### Recorded data
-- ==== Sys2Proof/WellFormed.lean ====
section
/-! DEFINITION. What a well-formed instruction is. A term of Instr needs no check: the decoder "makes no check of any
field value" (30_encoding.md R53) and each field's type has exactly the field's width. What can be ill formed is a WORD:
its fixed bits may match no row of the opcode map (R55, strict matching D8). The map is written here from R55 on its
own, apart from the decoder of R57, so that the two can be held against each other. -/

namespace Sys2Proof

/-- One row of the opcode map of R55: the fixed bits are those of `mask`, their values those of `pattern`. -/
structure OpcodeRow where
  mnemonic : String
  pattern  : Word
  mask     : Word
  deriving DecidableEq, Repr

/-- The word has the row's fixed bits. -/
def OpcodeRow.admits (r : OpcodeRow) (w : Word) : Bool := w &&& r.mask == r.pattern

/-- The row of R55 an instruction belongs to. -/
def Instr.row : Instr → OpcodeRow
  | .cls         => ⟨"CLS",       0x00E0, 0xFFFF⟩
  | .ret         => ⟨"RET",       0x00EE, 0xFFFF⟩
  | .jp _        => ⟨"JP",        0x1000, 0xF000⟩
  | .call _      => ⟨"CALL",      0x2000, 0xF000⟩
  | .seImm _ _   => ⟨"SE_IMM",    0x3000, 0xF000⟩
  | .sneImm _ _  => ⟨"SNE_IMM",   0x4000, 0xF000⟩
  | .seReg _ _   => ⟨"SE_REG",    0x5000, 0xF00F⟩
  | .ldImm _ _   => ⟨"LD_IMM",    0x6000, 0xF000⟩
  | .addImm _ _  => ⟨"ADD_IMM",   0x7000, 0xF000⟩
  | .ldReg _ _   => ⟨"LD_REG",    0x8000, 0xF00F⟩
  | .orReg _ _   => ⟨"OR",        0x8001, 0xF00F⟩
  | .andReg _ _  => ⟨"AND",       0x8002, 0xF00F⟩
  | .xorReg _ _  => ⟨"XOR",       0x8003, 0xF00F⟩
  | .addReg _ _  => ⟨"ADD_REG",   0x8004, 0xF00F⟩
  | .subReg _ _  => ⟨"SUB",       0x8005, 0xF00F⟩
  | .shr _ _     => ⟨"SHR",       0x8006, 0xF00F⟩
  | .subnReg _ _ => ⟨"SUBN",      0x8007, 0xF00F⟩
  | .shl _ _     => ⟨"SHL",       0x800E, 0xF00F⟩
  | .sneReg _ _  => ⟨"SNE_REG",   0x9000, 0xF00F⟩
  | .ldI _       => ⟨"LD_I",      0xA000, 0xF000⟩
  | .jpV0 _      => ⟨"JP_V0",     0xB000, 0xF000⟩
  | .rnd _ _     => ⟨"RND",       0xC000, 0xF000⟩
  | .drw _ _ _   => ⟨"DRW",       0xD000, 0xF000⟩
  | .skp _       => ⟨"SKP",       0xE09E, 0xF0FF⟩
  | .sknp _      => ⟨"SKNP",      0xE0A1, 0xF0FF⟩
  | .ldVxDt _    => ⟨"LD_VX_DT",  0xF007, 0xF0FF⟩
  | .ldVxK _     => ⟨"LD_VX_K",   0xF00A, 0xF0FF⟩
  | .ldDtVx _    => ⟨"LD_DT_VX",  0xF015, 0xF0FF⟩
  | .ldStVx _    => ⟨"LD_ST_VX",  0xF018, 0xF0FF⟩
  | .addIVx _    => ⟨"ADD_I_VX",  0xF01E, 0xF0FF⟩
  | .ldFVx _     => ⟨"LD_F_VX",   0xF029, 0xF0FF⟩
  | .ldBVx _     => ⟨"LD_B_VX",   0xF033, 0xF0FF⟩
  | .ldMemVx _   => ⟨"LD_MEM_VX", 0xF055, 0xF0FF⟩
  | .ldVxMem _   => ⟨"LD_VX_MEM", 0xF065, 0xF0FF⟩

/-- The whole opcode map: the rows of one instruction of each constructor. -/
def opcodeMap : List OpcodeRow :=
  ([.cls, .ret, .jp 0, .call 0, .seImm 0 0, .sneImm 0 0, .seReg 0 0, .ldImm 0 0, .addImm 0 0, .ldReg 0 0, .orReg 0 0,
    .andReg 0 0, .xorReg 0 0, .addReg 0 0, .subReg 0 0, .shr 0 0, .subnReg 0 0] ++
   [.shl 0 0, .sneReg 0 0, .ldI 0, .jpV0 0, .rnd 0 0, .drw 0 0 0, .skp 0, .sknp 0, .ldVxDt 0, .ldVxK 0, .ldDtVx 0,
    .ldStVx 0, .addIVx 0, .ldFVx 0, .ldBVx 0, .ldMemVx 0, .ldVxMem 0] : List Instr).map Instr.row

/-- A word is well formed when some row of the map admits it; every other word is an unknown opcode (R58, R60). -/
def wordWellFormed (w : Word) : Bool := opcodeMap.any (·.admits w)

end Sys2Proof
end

### WHAT YOU SHOULD DO
Where in the records above does the word "seImm" appear? Copy each line that holds it.

### EXERCISE RESPONSE
  | .seImm _ _   => ⟨"SE_IMM",    0x3000, 0xF000⟩
  ([.cls, .ret, .jp 0, .call 0, .seImm 0 0, .sneImm 0 0, .seReg 0 0, .ldImm 0 0, .addImm 0 0, .ldReg 0 0, .orReg 0 0,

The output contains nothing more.